Fearing being associated with the supposed backers, the strike's organizational supporters and the parents of the child strikers began to withdraw. The Youth Action Committee of Victoria BC, which had supported the strike, withdrew their support on May 5. Vancouver's Sat-Teen Club, whose 2500 members had supported the strike, withdrew and stated that "mob demonstrations and strikes are not consistent with the ideals of the club".

Ultimately, the strike fizzled out and the price of chocolate bars was maintained at eight cents.

===Reactions and legacy===
In response to the strike, on May 2 the candy manufacturer Rowntree's published an open letter in Canadian newspapers titled Why You Pay 8¢ for a Rowntree Chocolate Bar. A representative of the Moirs chocolate company spoke on CBC radio to defend the price increase.

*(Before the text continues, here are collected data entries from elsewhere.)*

theorem takeSettingsApply_keepsSources (s : State) : KeepsSources s (takeSettingsApply s).1 := by
  have applies : ∀ (a b : Settings) (p : Bool) (v : State), v.mi = s.mi → KeepsSources s (applyEffects a b p v) :=
    fun a b p v h => (KeepsSources.of_mi ((applyBlocks_mi a b v).trans h)).trans
      (.ite (fun _ => preferApplied_keepsSources _) (fun _ => .refl _))
  unfold takeSettingsApply
  split
  · exact .refl s
  · simp only
    split
    · exact .refl s
    · exact applies _ _ _ _ rfl

theorem takeLinkRead_keepsSources (a b : Byte) (s : State) : KeepsSources s (takeLinkRead a b s).1 := by
  unfold takeLinkRead
  split
  · exact .ite (fun _ => onLink_keepsSources id) (fun _ => .refl s)
  · exact .refl s

/-! ### Requests and the host line -/

/-- A request other than LINK_READ and SETTINGS_APPLY leaves Measurement Intake as it is. -/
theorem takeOwner_apart (r : Request) (s : State) (link : ∀ a b, r ≠ .linkRead a b) (apply : r ≠ .settingsApply) :
    Run True False True s (takeOwner r s).1 := by
  cases r
  case linkRead => exact absurd rfl (link _ _)
  case settingsApply => exact absurd rfl apply
  case stepRead => exact takeStepRead_run ..
  case measRead => exact takeMeasRead_run ..
  case unbRead => exact takeUnbRead_run ..
  case modeSet => exact takeModeSet_run ..
  case orderStage => exact takeOrderStage_run ..
  case orderExecute => exact takeOrderExecute_run ..
  case orderCancel => exact clearStaged_run s
  case stepEnable => exact takeStepEnable_run ..
  case stepDisable => exact takeStepDisable_run ..
  case stepRelease => exact takeStepRelease_run ..
  case marksClear => exact takeMarksClear_run ..
  case baselineCapture => exact takeBaselineCapture_run ..
  case captureCancel => exact takeCaptureCancel_run s
  case settingWrite => exact takeSettingWrite_run ..
  case settingRead => exact takeSettingRead_run ..
  case settingsDiscard => exact takeSettingsDiscard_run s
  case routeSet => exact takeRouteSet_run ..
  case storeCommit => exact takeStoreCommit_run s
  case baselineUnlock => exact takeBaselineUnlock_run s
  case noticeAck => exact takeNoticeAck_run ..
  case noticeConfig => exact takeNoticeConfig_run ..
  case linkReset => exact linkReset_run ..
  all_goals exact .refl s

theorem takeOwner_keepsSources (r : Request) (s : State) : KeepsSources s (takeOwner r s).1 := by
  by_cases link : ∃ a b, r = .linkRead a b
  · obtain ⟨a, b, rfl⟩ := link
    exact takeLinkRead_keepsSources a b s
  · by_cases apply : r = .settingsApply
    · subst apply
      exact takeSettingsApply_keepsSources s
    · exact (takeOwner_apart r s (fun a b e => link ⟨a, b, e⟩) apply).keepsSources

theorem hostFrameEnds_keepsSources (bs : List Byte) (s : State) : KeepsSources s (hostFrameEnds bs s) := by
  refine .ite (fun _ => .of_mi rfl) (fun _ => .ite (fun _ => .of_mi rfl) (fun _ => ?_))
  have begun : KeepsSources s (goodHostFrame s) := (goodHostFrame_run (free := True) (stor := True) s).keepsSources
  refine begun.trans (KeepsSources.trans ?_ (.of_mi (s := (takeRequestFrame ..).1) rfl))
  unfold takeRequestFrame
  split
  · exact .refl _
  · exact .refl _
  · exact takeOwner_keepsSources _ _

theorem hostByte_keepsSources (s : State) (b : Byte) : KeepsSources s (hostByte s b) := by
  have holds : KeepsSources s (holdHost (receiveHostByte s.hostHeld b).2 s) := .of_mi rfl
  refine holds.trans ?_
  show KeepsSources _ (hostEvent (receiveHostByte s.hostHeld b).1 _)
  unfold hostEvent
  split
  · exact .refl _
  · exact .of_mi rfl
  · exact .of_mi rfl
  · exact hostFrameEnds_keepsSources _ _

theorem hostGapTaken_keepsSources (s : State) : KeepsSources s (hostGapTaken s) :=
  (hostGapTaken_run (free := True) (stor := True) s).keepsSources

theorem hostBytes_keepsSources (bs : List Byte) (s : State) : KeepsSources s (hostBytes bs s) :=
  (hostGapTaken_keepsSources s).trans (.foldl hostByte_keepsSources _ _)

theorem lineByte_keepsSources (b : Byte) (low : Bool) (s : State) : KeepsSources s (lineByte b low s) :=
  .ite (fun _ => (hostGapTaken_keepsSources s).trans (.of_mi rfl))
    (fun _ => (hostGapTaken_keepsSources s).trans (hostByte_keepsSources _ b))

/-! ### Every command -/

theorem live_keepsSources {f : State → State} (h : live s f = .next t) (k : KeepsSources s (f s)) :
    KeepsSources s t := by
  unfold live at h
  split at h
  · cases h; exact .refl s
  · cases h; exact k

/-- A command whose effect does not write Measurement Intake. -/
theorem live_apart {f : State → State} (h : live s f = .next t) (k : Run True False True s (f s)) :
    KeepsSources s t := live_keepsSources h k.keepsSources

theorem exec_request (r : Request) (s : State) : exec r.command s = serve s (takeOwner r) := by
  cases r <;> rfl

theorem request_keepsSources (r : Request) (h : exec r.command s = .next t) : KeepsSources s t := by
  rw [exec_request] at h
  exact live_keepsSources h ((takeOwner_keepsSources r s).trans (.of_mi rfl))

theorem reset_sourcesSound (h : t.mi = Reset.intake) : t.sourcesSound :=
  KeepsSources.of_mi (s := State.reset) h ⟨fun _ k => (by cases k), fun _ => ⟨rfl, rfl, rfl⟩⟩

theorem exec_keepsSources (c : Instr) (h : exec c s = .next t) : KeepsSources s t := by
  cases c
  case fullReset => cases h; exact fun _ => reset_sourcesSound rfl
  case fullResetHeld => cases h; exact .of_mi rfl
  case measFrame => exact live_keepsSources h (frameArrives_keepsSources _ _)
  case measFramingFailure => exact live_keepsSources h (stepCountFails_keepsSources _)
  case measByteGapTimeout => exact live_keepsSources h (gapTaken_keepsSources _)
  case linkLocked => exact live_keepsSources h (onFrame_keepsSources _ _ _)
  case lockedBadFrameLimit => exact live_keepsSources h (onFrame_keepsSources _ _ _)
  case silence100ms => exact live_keepsSources h (.onlyIf (fun _ => silenceLocked_keepsSources _))
  case silence500ms => exact live_keepsSources h (.onlyIf silenceSeeking_keepsSources)
  case acquisitionWindowExpiry => exact live_keepsSources h (.onlyIf (fun _ => windowEnds_keepsSources s))
  case measDisagreeStart => exact live_keepsSources h (onFrame_keepsSources _ _ _)
  case measDisagreeEnd l w =>
    refine live_keepsSources h ?_
    cases w
    · exact onFrame_keepsSources _ _ _
    · exact .onlyIf (fun _ => silenceLocked_keepsSources l)
  case insertDelayReached => exact live_keepsSources h (onPosting_keepsSources _ _ _)
  case removeDelayReached => exact live_keepsSources h (onPosting_keepsSources _ _ _)
  case overvoltageDelay => exact live_keepsSources h (onFrame_keepsSources _ _ _)
  case overvoltageRepeat => exact live_keepsSources h (onPosting_keepsSources _ _ _)
  case lossOfVoltageDelay => exact live_keepsSources h (onFrame_keepsSources _ _ _)
  case harmMoveUp => exact live_keepsSources h (onFrame_keepsSources _ _ _)
  case harmMoveDown => exact live_keepsSources h (onFrame_keepsSources _ _ _)
  case unbAlarm => exact live_keepsSources h (onFrame_keepsSources _ _ _)
  case unbTrip => exact live_keepsSources h (onFrame_keepsSources _ _ _)
  case captureComplete => exact live_keepsSources h (onFrame_keepsSources _ _ _)
  case hostFrame => exact live_keepsSources h (.onlyIf (fun _ => hostBytes_keepsSources _ s))
  case discardedByte => exact live_keepsSources h (.onlyIf (fun _ => lineByte_keepsSources _ _ s))
  case contactLevelChange => cases h; exact .ite (fun _ => .refl s) (fun _ => .of_mi rfl)
  case debounceExpiry => exact live_apart h (onlyIf_run (takeLevels_run ..))
  case positionDisagreementExpiry => exact live_apart h (onlyIf_run (toUnknown_run ..))
  case pulseExpiry => exact live_apart h (onlyIf_run (pulseEnds_run ..))
  case operateLimitExpiry => exact live_apart h (onlyIf_run (opFail_run ..))
  case settleExpiry => exact live_apart h (onlyIf_run (settleEnds_run ..))
  case orderStageExpiry => exact live_apart h (onlyIf_run (clearStaged_run s))
  case dischargeExpiry => exact live_apart h (onlyIf_run (dischargeEnds_run ..))
  case startupDischargeExpiry => exact live_apart h (onlyIf_run (startUpEnds_run s))
  case dutyExpiry => exact live_apart h (onlyIf_run (dutyEnds_run ..))
  case yardTimerExpiry => exact live_apart h (onlyIf_run (yardEnds_run s))
  case startUpHoldExpiry => exact live_apart h (onlyIf_run (startHoldEnds_run s))
  case stationSilenceExpiry => exact live_apart h (onlyIf_run (fallback_run s))
  case removeRepeatExpiry => exact live_apart h (onlyIf_run (repeatEnds_run ..))
  case armingExpiry => exact live_apart h (onlyIf_run (arm_run ..))
  case auxHoldExpiry => exact live_apart h (onlyIf_run (onEvr_run _ s))
  case hostFrameAbandon => exact live_apart h (onlyIf_run (hostAbandon_run ..))
  case hostByteGapTimeout => exact live_apart h (hostGapTaken_run s)
  case replyEnd => exact live_apart h (onlyIf_run (onHlk_run _ s))
  case breakOnHrx => exact live_apart h (onlyIf_run (linkReset_run ..))
  case commitEnd => exact live_apart h (endCommit_run ..)
  case hrxReturnsHigh => exact live_apart h (onHlk_run _ s)
  case debounceTimeFromReset => exact live_apart h (onlyIf_run (endDebounce_run s))
  case ident => exact request_keepsSources .ident h
  case yardStatus => exact request_keepsSources .yardStatus h
  case stepRead i => exact request_keepsSources (.stepRead i) h
  case measRead r => exact request_keepsSources (.measRead r) h
  case linkRead l c => exact request_keepsSources (.linkRead l c) h
  case linkStats => exact request_keepsSources .linkStats h
  case harmRead => exact request_keepsSources .harmRead h
  case unbRead i => exact request_keepsSources (.unbRead i) h
  case queueRead => exact request_keepsSources .queueRead h
  case noticeList => exact request_keepsSources .noticeList h
  case modeSet m => exact request_keepsSources (.modeSet m) h
  case orderStage i k => exact request_keepsSources (.orderStage i k) h
  case orderExecute i k => exact request_keepsSources (.orderExecute i k) h
  case orderCancel => exact request_keepsSources .orderCancel h
  case stepEnable i => exact request_keepsSources (.stepEnable i) h
  case stepDisable i => exact request_keepsSources (.stepDisable i) h
  case stepRelease i c => exact request_keepsSources (.stepRelease i c) h
  case marksClear i => exact request_keepsSources (.marksClear i) h
  case baselineCapture i => exact request_keepsSources (.baselineCapture i) h
  case captureCancel => exact request_keepsSources .captureCancel h
  case settingWrite i x v => exact request_keepsSources (.settingWrite i x v) h
  case settingRead i x c => exact request_keepsSources (.settingRead i x c) h
  case settingsApply => exact request_keepsSources .settingsApply h
  case settingsDiscard => exact request_keepsSources .settingsDiscard h
  case routeSet x d => exact request_keepsSources (.routeSet x d) h
  case routeRead => exact request_keepsSources .routeRead h
  case storeCommit => exact request_keepsSources .storeCommit h
  case storeStatus => exact request_keepsSources .storeStatus h
  case baselineUnlock => exact request_keepsSources .baselineUnlock h
  case noticeFetch => exact request_keepsSources .noticeFetch h
  case noticeAck c => exact request_keepsSources (.noticeAck c) h
  case noticeConfig c p m => exact request_keepsSources (.noticeConfig c p m) h
  case linkReset => exact request_keepsSources .linkReset h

On May 7, 1947, the Toronto company Willards' Chocolates published an open letter in the Toronto Star with the headline "5¢ Chocolate Bars just aren't possible NOW".

The strike was the subject of the 2000 documentary film The Five Cent War. The 2007 novel Maggie and the Chocolate War by Canadian author Michelle Mulder was based on the protest. The strike was memorialized in 2017 with a public mural in Chemainus, British Columbia. The mural, based on the original Vancouver Sun photograph, depicts the original Ladysmith protesters eating ice cream rather than chocolate bars because, at the time of the protest, ice cream was still priced at five cents.